ASSIGNMENT —
Here is the task for the records below: repeat exactly the lines from the one with "spec gives. -/" to the one with "State.reset.color = 0xFFFFFFFF#32", both included, and nothing else.

INFORMATION SHOWN —
Content starts

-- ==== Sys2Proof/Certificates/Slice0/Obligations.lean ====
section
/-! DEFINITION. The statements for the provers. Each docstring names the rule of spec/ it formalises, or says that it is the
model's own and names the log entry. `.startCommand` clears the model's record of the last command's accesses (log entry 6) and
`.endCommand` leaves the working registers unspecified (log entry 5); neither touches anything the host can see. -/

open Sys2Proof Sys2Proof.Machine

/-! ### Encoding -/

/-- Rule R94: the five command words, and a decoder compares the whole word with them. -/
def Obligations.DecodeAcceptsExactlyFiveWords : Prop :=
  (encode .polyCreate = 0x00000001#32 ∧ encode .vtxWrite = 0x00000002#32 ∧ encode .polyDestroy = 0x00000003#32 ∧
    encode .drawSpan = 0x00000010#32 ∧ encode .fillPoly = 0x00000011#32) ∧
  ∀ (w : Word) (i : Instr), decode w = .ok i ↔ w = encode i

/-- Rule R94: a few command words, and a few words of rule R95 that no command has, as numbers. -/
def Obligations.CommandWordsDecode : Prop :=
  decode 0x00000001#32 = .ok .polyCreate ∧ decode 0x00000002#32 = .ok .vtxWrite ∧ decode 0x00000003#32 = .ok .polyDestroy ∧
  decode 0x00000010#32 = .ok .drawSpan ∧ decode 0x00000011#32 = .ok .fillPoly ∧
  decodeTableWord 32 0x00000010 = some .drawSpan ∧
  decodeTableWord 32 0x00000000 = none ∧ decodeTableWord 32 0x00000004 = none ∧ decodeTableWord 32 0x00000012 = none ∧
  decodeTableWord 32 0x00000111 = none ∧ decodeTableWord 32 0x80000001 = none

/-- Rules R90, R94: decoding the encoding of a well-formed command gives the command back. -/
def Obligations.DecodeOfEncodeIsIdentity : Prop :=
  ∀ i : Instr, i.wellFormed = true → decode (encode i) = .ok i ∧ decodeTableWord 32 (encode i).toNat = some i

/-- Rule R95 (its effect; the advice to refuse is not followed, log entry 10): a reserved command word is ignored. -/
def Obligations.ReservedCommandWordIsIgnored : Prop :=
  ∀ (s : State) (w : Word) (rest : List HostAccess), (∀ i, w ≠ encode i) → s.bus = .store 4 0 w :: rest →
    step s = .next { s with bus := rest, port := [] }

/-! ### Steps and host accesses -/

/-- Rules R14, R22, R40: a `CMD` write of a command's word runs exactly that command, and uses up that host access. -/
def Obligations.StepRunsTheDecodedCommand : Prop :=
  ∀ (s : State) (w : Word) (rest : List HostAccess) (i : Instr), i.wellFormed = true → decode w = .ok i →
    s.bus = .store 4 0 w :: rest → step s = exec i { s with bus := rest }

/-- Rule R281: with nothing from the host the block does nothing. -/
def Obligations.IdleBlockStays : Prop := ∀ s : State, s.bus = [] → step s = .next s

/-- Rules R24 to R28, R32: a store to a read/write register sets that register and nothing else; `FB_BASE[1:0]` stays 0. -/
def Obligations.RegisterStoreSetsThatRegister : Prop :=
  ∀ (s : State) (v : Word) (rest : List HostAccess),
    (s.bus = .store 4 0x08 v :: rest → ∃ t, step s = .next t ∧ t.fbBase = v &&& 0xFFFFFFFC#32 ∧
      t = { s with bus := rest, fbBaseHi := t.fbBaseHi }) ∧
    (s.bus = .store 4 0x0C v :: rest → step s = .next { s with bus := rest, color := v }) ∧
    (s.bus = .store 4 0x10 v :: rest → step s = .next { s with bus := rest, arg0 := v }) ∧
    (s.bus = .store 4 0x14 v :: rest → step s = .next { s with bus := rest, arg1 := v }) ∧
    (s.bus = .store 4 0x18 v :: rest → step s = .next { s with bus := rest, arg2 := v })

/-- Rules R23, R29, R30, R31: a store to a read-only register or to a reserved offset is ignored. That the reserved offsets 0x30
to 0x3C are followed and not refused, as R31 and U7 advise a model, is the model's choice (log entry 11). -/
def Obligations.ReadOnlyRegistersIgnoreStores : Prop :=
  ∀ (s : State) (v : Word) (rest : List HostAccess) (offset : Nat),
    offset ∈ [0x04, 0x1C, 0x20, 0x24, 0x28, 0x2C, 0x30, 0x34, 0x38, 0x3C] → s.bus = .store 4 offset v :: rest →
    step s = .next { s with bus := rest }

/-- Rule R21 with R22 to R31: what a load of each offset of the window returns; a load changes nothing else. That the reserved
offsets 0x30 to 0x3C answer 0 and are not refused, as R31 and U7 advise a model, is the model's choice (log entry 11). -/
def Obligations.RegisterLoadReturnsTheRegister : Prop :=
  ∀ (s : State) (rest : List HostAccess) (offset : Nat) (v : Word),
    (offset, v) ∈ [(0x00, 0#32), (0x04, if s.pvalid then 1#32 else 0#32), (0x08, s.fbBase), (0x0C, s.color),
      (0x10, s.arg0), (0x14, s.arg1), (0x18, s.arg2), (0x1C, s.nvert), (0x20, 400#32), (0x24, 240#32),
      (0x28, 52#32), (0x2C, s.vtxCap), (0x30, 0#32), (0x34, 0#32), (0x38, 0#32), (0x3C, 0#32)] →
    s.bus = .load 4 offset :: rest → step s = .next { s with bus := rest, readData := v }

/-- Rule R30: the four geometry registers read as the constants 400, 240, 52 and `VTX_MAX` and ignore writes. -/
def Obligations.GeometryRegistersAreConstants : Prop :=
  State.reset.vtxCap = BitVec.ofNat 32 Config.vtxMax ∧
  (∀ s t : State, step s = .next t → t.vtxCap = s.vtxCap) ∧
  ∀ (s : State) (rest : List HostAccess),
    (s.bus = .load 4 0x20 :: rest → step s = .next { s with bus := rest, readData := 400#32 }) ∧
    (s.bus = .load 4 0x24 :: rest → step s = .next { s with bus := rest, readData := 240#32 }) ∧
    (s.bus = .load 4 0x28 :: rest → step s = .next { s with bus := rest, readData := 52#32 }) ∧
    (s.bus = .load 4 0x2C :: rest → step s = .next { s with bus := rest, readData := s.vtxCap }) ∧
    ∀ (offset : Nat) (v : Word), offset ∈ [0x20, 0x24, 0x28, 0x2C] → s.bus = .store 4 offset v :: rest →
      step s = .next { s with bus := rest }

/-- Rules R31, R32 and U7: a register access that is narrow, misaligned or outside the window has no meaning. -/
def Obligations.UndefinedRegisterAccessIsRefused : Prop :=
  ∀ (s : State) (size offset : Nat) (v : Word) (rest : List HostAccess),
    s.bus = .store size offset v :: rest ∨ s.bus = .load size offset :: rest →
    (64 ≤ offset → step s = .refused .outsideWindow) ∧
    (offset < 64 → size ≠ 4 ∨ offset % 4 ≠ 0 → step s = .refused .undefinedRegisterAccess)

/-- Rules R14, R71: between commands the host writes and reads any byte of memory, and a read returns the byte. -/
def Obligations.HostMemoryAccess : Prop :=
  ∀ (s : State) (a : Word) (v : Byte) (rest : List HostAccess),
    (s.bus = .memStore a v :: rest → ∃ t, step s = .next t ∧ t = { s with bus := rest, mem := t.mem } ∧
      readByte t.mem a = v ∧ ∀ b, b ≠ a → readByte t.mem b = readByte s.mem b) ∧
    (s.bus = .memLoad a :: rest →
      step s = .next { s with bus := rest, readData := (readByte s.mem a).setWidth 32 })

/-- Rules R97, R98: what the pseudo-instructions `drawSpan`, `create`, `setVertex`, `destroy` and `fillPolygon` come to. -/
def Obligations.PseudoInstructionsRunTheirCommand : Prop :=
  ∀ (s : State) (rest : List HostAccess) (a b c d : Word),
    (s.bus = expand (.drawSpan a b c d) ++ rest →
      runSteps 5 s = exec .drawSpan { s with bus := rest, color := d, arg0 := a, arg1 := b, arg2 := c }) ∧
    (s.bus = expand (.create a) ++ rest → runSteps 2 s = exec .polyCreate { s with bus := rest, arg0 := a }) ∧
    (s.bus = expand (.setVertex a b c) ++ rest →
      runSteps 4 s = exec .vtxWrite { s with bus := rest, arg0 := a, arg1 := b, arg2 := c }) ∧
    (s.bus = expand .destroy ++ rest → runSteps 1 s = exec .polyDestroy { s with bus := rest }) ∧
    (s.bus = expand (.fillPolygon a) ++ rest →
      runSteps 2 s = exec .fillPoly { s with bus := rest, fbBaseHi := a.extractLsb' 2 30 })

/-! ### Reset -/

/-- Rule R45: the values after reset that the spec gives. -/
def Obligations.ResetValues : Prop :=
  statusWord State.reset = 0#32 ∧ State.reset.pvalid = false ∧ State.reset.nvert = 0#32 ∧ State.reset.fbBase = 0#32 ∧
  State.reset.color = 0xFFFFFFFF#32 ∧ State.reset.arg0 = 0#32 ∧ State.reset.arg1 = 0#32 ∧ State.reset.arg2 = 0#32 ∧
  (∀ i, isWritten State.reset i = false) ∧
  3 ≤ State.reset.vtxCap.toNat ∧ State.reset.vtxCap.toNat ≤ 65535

Content ends
Content starts

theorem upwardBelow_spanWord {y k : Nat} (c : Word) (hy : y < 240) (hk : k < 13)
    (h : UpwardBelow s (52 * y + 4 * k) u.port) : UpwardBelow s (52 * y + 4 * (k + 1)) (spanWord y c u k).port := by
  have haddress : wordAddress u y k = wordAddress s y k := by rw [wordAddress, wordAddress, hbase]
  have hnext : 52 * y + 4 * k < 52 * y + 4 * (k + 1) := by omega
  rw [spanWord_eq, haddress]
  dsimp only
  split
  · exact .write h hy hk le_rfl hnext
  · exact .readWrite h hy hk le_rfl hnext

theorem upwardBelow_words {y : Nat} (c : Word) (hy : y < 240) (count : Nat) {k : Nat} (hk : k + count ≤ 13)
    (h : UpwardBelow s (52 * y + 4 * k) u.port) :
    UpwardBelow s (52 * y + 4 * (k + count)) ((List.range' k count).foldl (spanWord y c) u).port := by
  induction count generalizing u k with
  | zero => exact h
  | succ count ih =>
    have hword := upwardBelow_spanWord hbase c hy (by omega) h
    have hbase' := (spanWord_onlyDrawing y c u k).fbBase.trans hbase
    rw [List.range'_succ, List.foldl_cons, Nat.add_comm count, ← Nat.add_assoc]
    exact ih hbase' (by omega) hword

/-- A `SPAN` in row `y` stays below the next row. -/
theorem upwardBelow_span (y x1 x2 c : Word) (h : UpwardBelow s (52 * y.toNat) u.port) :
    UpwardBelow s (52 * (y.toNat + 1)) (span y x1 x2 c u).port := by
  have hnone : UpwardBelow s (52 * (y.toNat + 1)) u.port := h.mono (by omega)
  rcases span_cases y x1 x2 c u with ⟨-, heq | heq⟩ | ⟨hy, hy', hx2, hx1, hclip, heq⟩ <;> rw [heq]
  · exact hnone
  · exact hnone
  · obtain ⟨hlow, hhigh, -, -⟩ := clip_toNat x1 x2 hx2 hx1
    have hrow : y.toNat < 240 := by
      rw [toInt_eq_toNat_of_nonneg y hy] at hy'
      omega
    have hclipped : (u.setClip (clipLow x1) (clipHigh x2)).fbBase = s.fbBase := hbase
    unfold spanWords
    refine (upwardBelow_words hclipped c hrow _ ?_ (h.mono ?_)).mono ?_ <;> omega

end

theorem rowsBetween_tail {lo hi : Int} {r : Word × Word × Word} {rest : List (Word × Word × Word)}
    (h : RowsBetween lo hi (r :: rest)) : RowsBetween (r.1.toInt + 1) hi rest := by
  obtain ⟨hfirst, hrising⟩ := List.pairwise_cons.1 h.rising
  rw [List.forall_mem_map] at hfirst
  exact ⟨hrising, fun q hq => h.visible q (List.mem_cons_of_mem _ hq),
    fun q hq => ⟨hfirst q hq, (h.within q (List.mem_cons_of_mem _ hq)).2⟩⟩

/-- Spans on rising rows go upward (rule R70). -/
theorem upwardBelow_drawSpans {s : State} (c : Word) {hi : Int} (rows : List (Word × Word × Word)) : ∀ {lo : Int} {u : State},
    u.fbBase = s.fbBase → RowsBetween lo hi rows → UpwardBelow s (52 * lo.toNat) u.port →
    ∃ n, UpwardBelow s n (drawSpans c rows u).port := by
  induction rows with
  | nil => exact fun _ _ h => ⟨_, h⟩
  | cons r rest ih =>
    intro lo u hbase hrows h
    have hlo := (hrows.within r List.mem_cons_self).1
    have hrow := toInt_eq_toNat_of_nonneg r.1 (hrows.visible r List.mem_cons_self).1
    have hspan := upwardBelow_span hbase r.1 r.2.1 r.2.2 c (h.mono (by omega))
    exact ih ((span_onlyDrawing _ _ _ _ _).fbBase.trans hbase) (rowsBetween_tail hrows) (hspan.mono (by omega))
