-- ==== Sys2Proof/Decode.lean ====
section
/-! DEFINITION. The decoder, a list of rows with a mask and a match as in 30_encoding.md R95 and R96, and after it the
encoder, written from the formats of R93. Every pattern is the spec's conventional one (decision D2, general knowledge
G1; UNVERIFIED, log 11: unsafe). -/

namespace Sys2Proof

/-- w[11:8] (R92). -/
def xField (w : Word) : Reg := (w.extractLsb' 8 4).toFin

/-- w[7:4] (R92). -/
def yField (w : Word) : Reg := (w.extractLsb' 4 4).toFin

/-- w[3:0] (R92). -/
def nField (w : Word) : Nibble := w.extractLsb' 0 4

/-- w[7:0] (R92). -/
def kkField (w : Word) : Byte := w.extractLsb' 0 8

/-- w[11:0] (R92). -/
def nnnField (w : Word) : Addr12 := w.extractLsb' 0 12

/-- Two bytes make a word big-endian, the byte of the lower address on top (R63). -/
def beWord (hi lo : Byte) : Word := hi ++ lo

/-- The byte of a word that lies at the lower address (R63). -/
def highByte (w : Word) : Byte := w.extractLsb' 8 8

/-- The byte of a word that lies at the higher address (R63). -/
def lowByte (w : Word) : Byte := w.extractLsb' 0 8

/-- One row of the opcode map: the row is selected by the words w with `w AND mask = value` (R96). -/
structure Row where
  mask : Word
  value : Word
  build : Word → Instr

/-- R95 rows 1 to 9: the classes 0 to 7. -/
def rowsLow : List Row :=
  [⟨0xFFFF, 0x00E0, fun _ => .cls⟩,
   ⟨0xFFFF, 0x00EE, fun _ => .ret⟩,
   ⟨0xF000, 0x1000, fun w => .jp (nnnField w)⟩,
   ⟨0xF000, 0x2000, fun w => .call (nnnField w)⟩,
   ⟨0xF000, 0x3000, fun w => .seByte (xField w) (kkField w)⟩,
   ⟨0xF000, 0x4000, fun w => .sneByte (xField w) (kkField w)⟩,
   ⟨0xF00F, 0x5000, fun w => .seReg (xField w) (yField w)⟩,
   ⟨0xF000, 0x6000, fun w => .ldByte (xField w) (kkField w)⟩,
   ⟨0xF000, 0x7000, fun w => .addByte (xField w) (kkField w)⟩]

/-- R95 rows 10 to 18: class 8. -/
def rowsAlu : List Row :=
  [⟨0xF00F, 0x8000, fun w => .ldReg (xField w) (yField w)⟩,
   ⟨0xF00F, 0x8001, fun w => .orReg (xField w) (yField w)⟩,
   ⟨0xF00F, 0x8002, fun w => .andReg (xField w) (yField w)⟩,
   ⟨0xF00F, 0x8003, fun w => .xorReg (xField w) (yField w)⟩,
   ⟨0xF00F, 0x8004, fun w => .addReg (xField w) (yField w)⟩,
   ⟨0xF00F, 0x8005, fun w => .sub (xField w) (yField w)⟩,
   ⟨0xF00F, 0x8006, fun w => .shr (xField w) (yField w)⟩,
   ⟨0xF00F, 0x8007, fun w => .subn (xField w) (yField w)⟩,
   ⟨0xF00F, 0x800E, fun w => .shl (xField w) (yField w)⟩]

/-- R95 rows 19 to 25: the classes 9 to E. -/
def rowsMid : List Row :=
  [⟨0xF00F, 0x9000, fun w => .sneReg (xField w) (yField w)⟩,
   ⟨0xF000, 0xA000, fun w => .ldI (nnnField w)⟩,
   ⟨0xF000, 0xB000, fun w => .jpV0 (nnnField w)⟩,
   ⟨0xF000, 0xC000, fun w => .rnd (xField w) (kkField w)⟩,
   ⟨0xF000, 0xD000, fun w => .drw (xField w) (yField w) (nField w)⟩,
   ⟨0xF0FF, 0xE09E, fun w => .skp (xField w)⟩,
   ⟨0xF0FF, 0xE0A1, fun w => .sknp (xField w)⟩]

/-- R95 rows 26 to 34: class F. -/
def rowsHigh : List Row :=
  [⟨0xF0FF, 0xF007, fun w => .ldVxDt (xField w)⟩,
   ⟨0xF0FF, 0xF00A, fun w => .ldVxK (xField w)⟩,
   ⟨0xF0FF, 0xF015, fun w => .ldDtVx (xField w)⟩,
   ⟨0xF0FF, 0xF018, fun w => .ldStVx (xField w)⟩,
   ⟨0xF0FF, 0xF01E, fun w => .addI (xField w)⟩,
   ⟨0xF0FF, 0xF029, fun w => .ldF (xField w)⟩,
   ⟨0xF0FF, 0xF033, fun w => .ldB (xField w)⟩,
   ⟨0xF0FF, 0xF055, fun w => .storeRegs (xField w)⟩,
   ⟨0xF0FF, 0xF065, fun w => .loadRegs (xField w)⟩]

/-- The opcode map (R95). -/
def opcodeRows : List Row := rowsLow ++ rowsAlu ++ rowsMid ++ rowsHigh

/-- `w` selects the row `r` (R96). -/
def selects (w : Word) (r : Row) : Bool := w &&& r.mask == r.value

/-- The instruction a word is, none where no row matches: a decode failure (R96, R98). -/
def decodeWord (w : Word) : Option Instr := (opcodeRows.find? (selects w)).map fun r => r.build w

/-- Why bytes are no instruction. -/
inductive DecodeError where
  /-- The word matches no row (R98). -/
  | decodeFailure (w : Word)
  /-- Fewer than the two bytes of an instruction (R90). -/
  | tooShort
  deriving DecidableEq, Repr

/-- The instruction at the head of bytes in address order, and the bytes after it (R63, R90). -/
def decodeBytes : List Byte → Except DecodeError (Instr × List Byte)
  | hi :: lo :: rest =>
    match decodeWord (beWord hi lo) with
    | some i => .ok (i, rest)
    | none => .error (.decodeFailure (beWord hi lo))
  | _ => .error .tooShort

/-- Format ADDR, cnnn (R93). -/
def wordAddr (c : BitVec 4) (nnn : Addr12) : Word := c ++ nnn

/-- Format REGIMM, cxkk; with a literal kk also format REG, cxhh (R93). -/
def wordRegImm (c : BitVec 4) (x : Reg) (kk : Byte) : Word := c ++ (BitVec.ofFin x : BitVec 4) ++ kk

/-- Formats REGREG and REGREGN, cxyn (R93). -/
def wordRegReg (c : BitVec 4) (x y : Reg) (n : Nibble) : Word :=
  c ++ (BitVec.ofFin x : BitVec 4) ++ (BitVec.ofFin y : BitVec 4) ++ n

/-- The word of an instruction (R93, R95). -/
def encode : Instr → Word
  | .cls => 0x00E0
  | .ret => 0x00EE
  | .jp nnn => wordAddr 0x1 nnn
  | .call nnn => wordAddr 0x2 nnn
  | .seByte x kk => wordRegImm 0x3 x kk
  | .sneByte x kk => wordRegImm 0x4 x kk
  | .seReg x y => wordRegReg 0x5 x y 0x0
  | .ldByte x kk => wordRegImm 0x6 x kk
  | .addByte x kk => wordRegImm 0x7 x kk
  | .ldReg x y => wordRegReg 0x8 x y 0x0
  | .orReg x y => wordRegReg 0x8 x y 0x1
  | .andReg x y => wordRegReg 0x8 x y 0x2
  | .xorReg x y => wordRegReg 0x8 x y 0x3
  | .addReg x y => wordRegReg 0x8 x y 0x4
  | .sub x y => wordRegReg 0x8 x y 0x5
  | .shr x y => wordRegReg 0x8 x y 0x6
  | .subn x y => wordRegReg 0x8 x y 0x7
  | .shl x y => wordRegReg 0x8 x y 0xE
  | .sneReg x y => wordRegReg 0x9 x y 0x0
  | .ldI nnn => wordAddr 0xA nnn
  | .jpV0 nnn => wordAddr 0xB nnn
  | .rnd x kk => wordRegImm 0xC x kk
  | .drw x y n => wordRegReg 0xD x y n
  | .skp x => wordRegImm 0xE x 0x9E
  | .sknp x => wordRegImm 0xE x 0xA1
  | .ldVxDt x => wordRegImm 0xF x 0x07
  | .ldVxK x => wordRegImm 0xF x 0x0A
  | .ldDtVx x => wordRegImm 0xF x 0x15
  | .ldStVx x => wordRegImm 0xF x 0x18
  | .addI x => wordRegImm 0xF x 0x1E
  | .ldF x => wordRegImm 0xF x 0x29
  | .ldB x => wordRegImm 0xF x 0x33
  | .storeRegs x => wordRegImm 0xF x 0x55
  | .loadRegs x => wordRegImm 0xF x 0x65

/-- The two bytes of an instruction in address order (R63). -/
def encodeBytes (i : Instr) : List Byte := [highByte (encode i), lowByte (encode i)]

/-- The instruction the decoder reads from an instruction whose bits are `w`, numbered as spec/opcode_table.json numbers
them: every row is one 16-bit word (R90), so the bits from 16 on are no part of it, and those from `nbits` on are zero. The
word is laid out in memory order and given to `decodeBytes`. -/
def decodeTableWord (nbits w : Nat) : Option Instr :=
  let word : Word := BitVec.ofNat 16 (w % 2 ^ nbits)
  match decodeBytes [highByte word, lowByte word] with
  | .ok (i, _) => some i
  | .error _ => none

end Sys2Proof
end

Content ends

YOUR RESPONSE —
/-- Rule R45: the values after reset that the spec gives. -/
def Obligations.ResetValues : Prop :=
  statusWord State.reset = 0#32 ∧ State.reset.pvalid = false ∧ State.reset.nvert = 0#32 ∧ State.reset.fbBase = 0#32 ∧
  State.reset.color = 0xFFFFFFFF#32 ∧ State.reset.arg0 = 0#32 ∧ State.reset.arg1 = 0#32 ∧ State.reset.arg2 = 0#32 ∧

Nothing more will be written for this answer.